Николаевская Россия - Астольф де Кюстин
Шрифт:
Интервал:
Закладка:
Ночь я провел без сна. Меня мучила мысль, которая вам покажется дикой, — мысль о том, что мой охранник может превратиться в моего тюремщика. А вдруг этот самый унтер-офицер по выезде из Петербурга предъявит мне приказ о ссылке в Сибирь, где мне суждено будет поплатиться за свое неуместное любопытство? Что тогда делать, что предпринять? Конечно, сперва надо будет подчиниться, а затем, по приезде в Тобольск — если только я туда доеду, — я заявлю протест. Изысканная вежливость меня ничуть не успокаивает, скорей напротив, ибо я хорошо помню, как ласково обошелся Александр с министром, который по выходе из кабинета царя был схвачен фельдъегерем и по высочайшему повелению прямо из дворца отправлен в Сибирь, причем ему не позволили даже заехать домой{91}. И целый ряд подобных примеров приходил мне на память и терзал мое воображение.

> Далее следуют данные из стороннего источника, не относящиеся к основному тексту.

-- ==== Sys2Proof/Tests/Slice0.lean ====
section
/-! SUPPORT. The model's own tests: commands the well-formedness check refuses, worked values of the manual, and for
every statement that has hypotheses a state and operands that meet them, clause by clause. -/

namespace Sys2Proof.Tests

open Sys2Proof Sys2Proof.Machine

set_option Elab.async false

/-! ### Small states -/

/-- The machine after reset in another run state, with the Bus Port taking writes. -/
def inRun (r : RunState) : State :=
  { State.reset with regs := { State.reset.regs with run := r, busMaster := true, msiEnable := true } }

/-- A format of 320 row bytes: link rows of 330 bytes. -/
def small : FormatSetting := { depth := .ten, packing := .sequential, width := 256, height := 128 }

/-- RUNNING over a small ring and window, at stamp 1,000,000. -/
def running : State :=
  { inRun .running with
    regs := { (inRun .running).regs with bases := ⟨0x100000#64, 4096, 0x200000#64, 16, 0x300000#64, 0x8020#64⟩ }
    settings := { State.reset.settings with format := small }
    pace := { State.reset.pace with stamp := 1000000#48 }
    matcher := { PairMatcher.reset with state := .acquire }
    writer := { ResultWriter.reset with state := .idle }
    reader := { CueReader.reset with state := .running } }

/-- RUNNING with a cue at the cursor, and one PAD after it. -/
def withCue (c : Cue) : State :=
  { running with reader := { running.reader with buffer := c.bytes ++ [1#8], fetchPointer := 8 } }

/-- RUNNING with the LEFT receiver as given. -/
def withLeft (r : Receiver) : State := { running with left := r }

/-- A receiver in a sync state with row length 330, and a history of four good marks. -/
def placed (x : SyncState) : Receiver :=
  { Receiver.reset with sync := x, rowLength := some 330, history := [true, true, true, true], rowNumber := 6 }

/-- A frame with a capture stamp. -/
def frameOf (e : Eye) (c : Nat) : FrameRecord :=
  { eye := e, frameCount := 7#16, captureStamp := BitVec.ofNat 48 c, countGap := none, damagedRows := 0,
    flaws := ⟨false, false, false⟩, profiles := [] }

/-- The LEFT receiver filling slot 0. -/
def filling : Filling :=
  { slot := 0, rowsReceived := 0, frameCheck := 0#32, profileRows := [], orientation := .normal, format := small }

/-- A receiver in FRAME_LOCK that fills slot 0. -/
def fillingLeft : Receiver := { placed .frameLock with filling := some filling }

/-- RUNNING with the LEFT receiver filling slot 0 at a row index. -/
def atRow (i : Nat) : State :=
  { withLeft { fillingLeft with filling := some { filling with rowsReceived := i } } with
    store := { running.store with slots := running.store.slots.set 0 (.filling (frameOf .left 900000)) } }

/-- RUNNING with one frame in each queue, LEFT in slot 0 and RIGHT in slot 1, at two capture stamps. -/
def heads (l r : Nat) : State :=
  { running with
    store := { running.store with
      slots := (running.store.slots.set 0 (.queued (frameOf .left l))).set 1 (.queued (frameOf .right r))
      leftQueue := [0], rightQueue := [1] } }

/-- RUNNING with one LEFT frame queued, and the RIGHT receiver in a sync state. -/
def lone (x : SyncState) : State :=
  { running with
    right := placed x
    store := { running.store with slots := running.store.slots.set 0 (.queued (frameOf .left 900000)), leftQueue := [0] } }

/-- A Row Mark with a good check. -/
def markOf (row : Nat) : BitVec 64 := BitVec.ofNat 64 (0x9A6C35E1 + row * 2 ^ 32 + (65535 - row) * 2 ^ 48)

/-- A Frame Head of the small format with a good check: frame count 9, latency 100. -/
def headUnit : BitVec 192 :=
  let b := leBytes 4 0xC3A5F01E ++ leBytes 2 9 ++ leBytes 2 100 ++ leBytes 2 256 ++ leBytes 2 128 ++ leBytes 1 10 ++
    leBytes 9 0
  BitVec.ofNat 192 (natOf (b ++ leBytes 2 (wordSum b).toNat))

/-- A Frame Tail: 128 rows sent, frame check 0. -/
def tailUnit : BitVec 128 := BitVec.ofNat 128 (0xC3A5F02D + 128 * 2 ^ 32)

/-- A good exchange header. -/
def header : BitVec 512 :=
  BitVec.ofNat 512 (natOf (leBytes 8 0x100000 ++ leBytes 4 1048576 ++ leBytes 4 4096 ++ leBytes 8 0x200000 ++
    leBytes 8 0x300040 ++ leBytes 4 5))

/-- A PAIR entry over slots 0 and 1. -/
def entry (d : Disposition) (x : EntryState) : Entry :=
  { unit := 1#32, kind := .pair 0, left := some ⟨0, 5#48, 7#16, none⟩, right := some ⟨1, 5#48, 7#16, none⟩,
    takeNumber := none, leftLens := none, rightLens := none, rig := none, measurement := none, applied := none,
    droppedSince := none, disposition := d, state := x }

/-- RUNNING with one entry in the pair table. -/
def withEntry (x : Entry) : State := { running with matcher := { running.matcher with table := [x] } }

/-- A measurement in progress for unit 1. -/
def measuring : InProgress := { unit := 1#32, rows := [], range := 0, left := [], right := [], begun := 0#48 }

/-- A pace state at stamp `now` with the pulse before it at 1,000,000. -/
def pulsed (g : PaceGenerator) (now : Nat) : State :=
  { State.reset with pace := { g with stamp := BitVec.ofNat 48 now, previousPulse := some 1000000#48 } }

/-- REFERENCED at a period of 40,000 µs. -/
def referenced : PaceGenerator :=
  { PaceGenerator.reset with
    state := .referenced, measured := some 40000, timer := none, deadline := some ⟨1000000#48, 60000⟩ }

/-! ### Commands that are not well formed -/

theorem test_wellFormed_refuses :
    Instr.wellFormed (.huntMarkFound .left 0 0#64) = false ∧
    Instr.wellFormed (.rowPosition .left 0xC3A5F01E#64 []) = false ∧
    Instr.wellFormed (.rowPosition .left 0xC3A5F02D#64 []) = false ∧
    Instr.wellFormed (.rowPosition .left 0xC3A5F03C#64 []) = false ∧
    Instr.wellFormed (.frameHead .left 0#192) = false ∧ Instr.wellFormed (.frameTail .left 0#128) = false ∧
    Instr.wellFormed (.fillUnit .left 0#64) = false ∧
    Instr.wellFormed (.referencePulse [.cueReader, .cueReader]) = false ∧
    Instr.wellFormed (.lossDeadlineExpiry [.cueReader, .cueReader]) = false ∧
    Instr.wellFormed (.tickTimerExpiry [.cueReader, .cueReader]) = false ∧
    Instr.wellFormed (.holdoverLimitReached [.cueReader, .cueReader]) = false := by decide

theorem test_wellFormed_refuses_long_row :
    Instr.wellFormed (.rowPosition .left 0#64 (List.replicate 8195 0#8)) = false ∧
    Instr.wellFormed (.rowPosition .left 0#64 (List.replicate 8194 0#8)) = true := by decide +kernel

theorem test_no_word_spells_a_command : decodeTableWord 32 1 = none ∧ State.reset.withFetchWord 32 1 = State.reset := by
  decide

/-! ### Worked values of the manual -/

theorem test_ident :
    Straps.ident ⟨.mirrorLeft, true, true⟩ = 0xA520DC4E#32 ∧ Straps.ident ⟨.parallel, false, true⟩ = 0xE5205C4E#32 := by
  decide

theorem test_pixels_unpack_and_pack :
    unpack .twelve [0xBC#8, 0xFA#8, 0xDE#8] = [0xABC, 0xDEF] ∧ pack .twelve [0xABC, 0xDEF] = [0xBC#8, 0xFA#8, 0xDE#8] ∧
    pack .ten (unpack .ten [1#8, 2#8, 3#8, 4#8, 5#8]) = [1#8, 2#8, 3#8, 4#8, 5#8] := by decide

/-- 06, Example: one measurement near a tie. -/
theorem test_near_tie :
    let scores : List (Int × Nat) := [(-2, 9376), (-1, 5150), (0, 1306), (1, 1290), (2, 4985)]
    judgeScores scores 64 = .invalid ∧ judgeScores scores 0 = .valid ⟨1, 16⟩ ∧
    scoreOf [1310, 1190, 1420] = some 1306 ∧ scoreOf [1280, 1350, 1240] = some 1290 ∧ scoreOf [4960, 5010] = some 4985 ∧
    scoreOf [4960] = none := by decide

/-- 06, Example: settling the offset. -/
theorem test_offset_settles :
    let t : TrackSetting := State.reset.settings.track
    let a := [(1 : Int), 1, 2, 2, 2, 2, 1].foldl (fun a b => a.track t b) AlignmentUnit.reset
    a.offset = 2 ∧ a.candidate = some 1 ∧ a.agreement = 1 ∧ a.settles = 1#32 := by decide

/-- 03, Example: the loss deadline at 1,260,000 with P = 40,000 and T = 1,200,000. -/
theorem test_loss_deadline :
    let s : State := { State.reset with
      settings := { State.reset.settings with pace := ⟨41667, 3⟩ }
      pace := { referenced with
        stamp := 1260000#48, previousPulse := some 1200000#48, deadline := some ⟨1200000#48, 60000⟩ } }
    (∃ t, exec (.lossDeadlineExpiry []) s = .next t ∧ t.pace.state = .holdover ∧ t.pace.holdoverCount = 1 ∧
      t.pace.timer = some ⟨1200000#48, 80000⟩) := ⟨_, rfl, by decide +kernel⟩

theorem test_layouts_have_their_sizes :
    (ResultRecord.bytes (.note 5#32) 1#32).length = 128 ∧ (running.statusBytes 1#32 true).length = 256 ∧
    (ResultRecord.bytes (.note 5#32) 1#32).getD 4 0#8 = 4#8 ∧
    (ResultRecord.bytes (.note 5#32) 1#32).getD 0x60 0#8 = 5#8 := by decide +kernel

/-- 09, Example: checks on a PROBES cue. -/
theorem test_probes_checks :
    (let bytes : List Byte := [0x22#8, 9#8]
     State.verdict { running with reader := { running.reader with buffer := bytes } } = .fault .badValue) ∧
    probesFields ([0x22#8, 3#8, 2#8, 0#8] ++ leBytes 2 400 ++ leBytes 2 1080 ++ leBytes 2 400) 2160 = .bad .badValue ∧
    probesFields ([0x22#8, 3#8, 2#8, 0#8] ++ leBytes 2 400 ++ leBytes 2 2200 ++ leBytes 2 1760) 2160 = .bad .badValue ∧
    probesFields [0x22#8, 0#8, 0#8, 0#8] 2160 = .good (.probes ⟨[], 0⟩) := by decide +kernel

/-- 08, Example: filling the buffer after an unaligned jump: the first word gives five bytes, and the reader stalls. -/
theorem test_unaligned_jump :
    (∃ t, exec (.cueFetchReturn 0x0000000040010101#64) { running with
        reader := { running.reader with
          cursor := 331, fetchPointer := 328, skip := 3, fetch := some ⟨0, 328, 0x100148#64, 0#48, false⟩ } } = .next t ∧
      t.reader.buffer.length = 5 ∧ t.reader.fetchPointer = 336 ∧ t.reader.skip = 0 ∧ t.reader.state = .stalled ∧
      t.reader.fetch = some ⟨0, 336, 0x100150#64, 1000000#48, false⟩) := ⟨_, rfl, by decide +kernel⟩

/-! ### Witnesses for the hypotheses of the statements -/

theorem witness_StepTakesFront : { running with pending := [Instr.start] }.pending = .start :: [] := by decide

theorem witness_EmptyQueueStep :
    State.reset.pending = [] ∧ State.reset.ownEvent = none ∧
    State.ownEvent { running with left := { placed .rowLock with tickOwed := true } } = some (.silenceExpiry .left) := by
  decide +kernel

theorem witness_StartBegins :
    (let s : State := { inRun .halted with regs := { (inRun .halted).regs with exchangeLo := 64#32 } }
     s.regs.run = .halted ∧ s.regs.exchangeHi ++ s.regs.exchangeLo ≠ 0#64 ∧
      (s.regs.exchangeHi ++ s.regs.exchangeLo).toNat % 64 = 0) ∧
    (let s : State := { State.reset with regs := { State.reset.regs with exchangeLo := 63#32 } }
     s.regs.run = .idle ∧ (s.regs.exchangeHi ++ s.regs.exchangeLo).toNat % 64 ≠ 0) ∧
    State.reset.regs.exchangeHi ++ State.reset.regs.exchangeLo = 0#64 ∧ running.regs.run = .running := by decide

theorem witness_StopDrains :
    (let s := atRow 5
     s.regs.run = .running ∧ s.left.sync = .frameLock ∧ s.left.filling.map (·.slot) = some 0 ∧
      (s.store.slot 0).isFilling = true ∧ (s.store.slot 1).isFilling = false ∧ s.right.sync = .off) ∧
    (∀ x ∈ [SyncState.hunt, .verify, .rowLock], (withLeft (placed x)).left.sync = x) ∧
    (inRun .starting).regs.run = .starting ∧ State.reset.regs.run = .idle ∧ (inRun .draining).regs.run = .draining ∧
    (inRun .halted).regs.run = .halted := by decide

/-- STOP with a frame being filled: its slot is FREE and the cut is counted. -/
theorem test_stop_cuts :
    (∃ t, exec .stop (atRow 5) = .next t ∧ t.store.slot 0 = .free ∧ t.left.counters.cuts = 1#32 ∧
      t.left.filling = none ∧ t.matcher.state = .stopped) := ⟨_, rfl, by decide +kernel⟩

theorem witness_InterruptMessages : (State.reset.setIrq 1#9 1#9).regs.request = true := by decide

theorem witness_RegisterWrites :
    (∀ offset ∈ [0x00#5, 0x04#5, 0x14#5, 0x09#5, 0x1F#5], offset ∉ [0x08#5, 0x0C#5, 0x10#5, 0x18#5, 0x1C#5]) ∧
    AccessWidth.half ≠ .word := by decide

/-- 10, The registers: STATE in HALTED after a bus error with a refused command. -/
theorem test_state_word :
    RegisterWindow.stateWord { RegisterWindow.reset with run := .halted, halt := .busError, outcome := .refused } =
      0x224#32 := by decide

/-- The header read in flight, in a run state. -/
def headerIn (r : RunState) : State :=
  { inRun r with regs := { (inRun r).regs with headerRead := some ⟨0x8000#64, 0#48⟩, exchangeLo := 0x8000#32 } }

theorem witness_HeaderStartsRun :
    (headerIn .starting).regs.headerRead = some ⟨0x8000#64, 0#48⟩ ∧ (headerIn .starting).regs.run = .starting ∧
    headerValid header = true := by decide +kernel

/-- START from HALTED with a link in FRAME_LOCK sets LINK (log 26). -/
theorem test_start_sets_link :
    (∃ t, exec (.headerReadReturn header) { headerIn .starting with left := placed .frameLock } = .next t ∧
      t.regs.cause = 0x008#9 ∧ t.left.sync = .hunt) := ⟨_, rfl, by decide +kernel⟩

/-- A header by its six fields. -/
def headerOf (cueBase cueSize entries ringBase statusBase rest : Nat) : BitVec 512 :=
  BitVec.ofNat 512 (natOf (leBytes 8 cueBase ++ leBytes 4 cueSize ++ leBytes 4 entries ++ leBytes 8 ringBase ++
    leBytes 8 statusBase ++ leBytes 4 5 ++ leBytes 28 rest))

theorem witness_HeaderRefused :
    headerValid (headerOf (2 ^ 64 - 64) 64 16 (2 ^ 64 - 2048) (2 ^ 64 - 256) 0) = true ∧
    headerValid (headerOf (2 ^ 64 - 64) 128 16 (2 ^ 64 - 2048) (2 ^ 64 - 256) 0) = false ∧
    headerValid (headerOf (2 ^ 64 - 64) 64 32 (2 ^ 64 - 2048) (2 ^ 64 - 256) 0) = false ∧
    headerValid (headerOf (2 ^ 64 - 64) 64 16 (2 ^ 64 - 2048) (2 ^ 64 - 192) 0) = false ∧
    headerValid (headerOf 64 1048640 16 128 64 0) = false ∧ headerValid (headerOf 64 64 8192 128 64 0) = false ∧
    headerValid (headerOf 64 64 16 64 64 0) = false ∧ headerValid (headerOf 64 64 16 128 64 1) = false ∧
    headerValid 0#512 = false ∧ (headerIn .draining).regs.headerRead = some ⟨0x8000#64, 0#48⟩ ∧
    (headerIn .draining).regs.run ≠ .starting := by decide +kernel

theorem witness_BusErrorHalts :
    (let s := headerIn .starting
     s.regs.run = .starting ∧ (s.readIssued .headerRead).isSome = true ∧ s.readIssued .cueFetch = none) ∧
    (let s : State := { inRun .draining with
      regs := { (inRun .draining).regs with busMaster := false }
      writer := { ResultWriter.reset with statusWrite := some ⟨0, []⟩, presented := [.consumedRead, .statusWrite] } }
     s.regs.run = .draining ∧ s.writeInFlight .statusWrite = true ∧ s.regs.busMaster = false ∧
      s.writer.inTurn .statusWrite = true) ∧
    { ResultWriter.reset with presented := [.recordWrite, .statusWrite] }.inTurn .statusWrite = false ∧
    (let s : State := { headerIn .starting with pace := { PaceGenerator.reset with stamp := 50000#48 } }
     s.readIssued .headerRead = some 0#48 ∧ 50000 ≤ (s.pace.stamp - 0#48).toNat) ∧
    ¬ (State.reset.regs.run = .starting ∨ State.reset.regs.run = .running ∨ State.reset.regs.run = .draining) := by
  decide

Звание иностранца также не служит достаточной гарантией. Я вспомнил случай с Коцебу, которого в начале нынешнего столетия при аналогичных с моими обстоятельствах (мне мерещилось, что я уже на пути в Сибирь) отправили с фельдъегерем прямо из Петербурга в Тобольск. Правда, ссылка немецкого поэта длилась всего шесть недель, и в юности я смеялся над его ламентациями по этому поводу{92}. Но прошлой ночью я уже не смеялся, а от всего сердца оплакивал его участь. Дело ведь совсем не в продолжительности изгнания.
Путешествие в тысяча восемьсот лье по ужасной дороге и в этом климате само по себе столь мучительно, что немногие могут его вынести. Легко нарисовать самочувствие несчастного иностранца, отторгнутого от друзей и родных и в течение шести недель обреченного думать, что он окончит свою жизнь в безымянной и бесконечной пустыне среди преступников и их тюремщиков. Такая перспектива хуже смерти и может довести до сумасшествия.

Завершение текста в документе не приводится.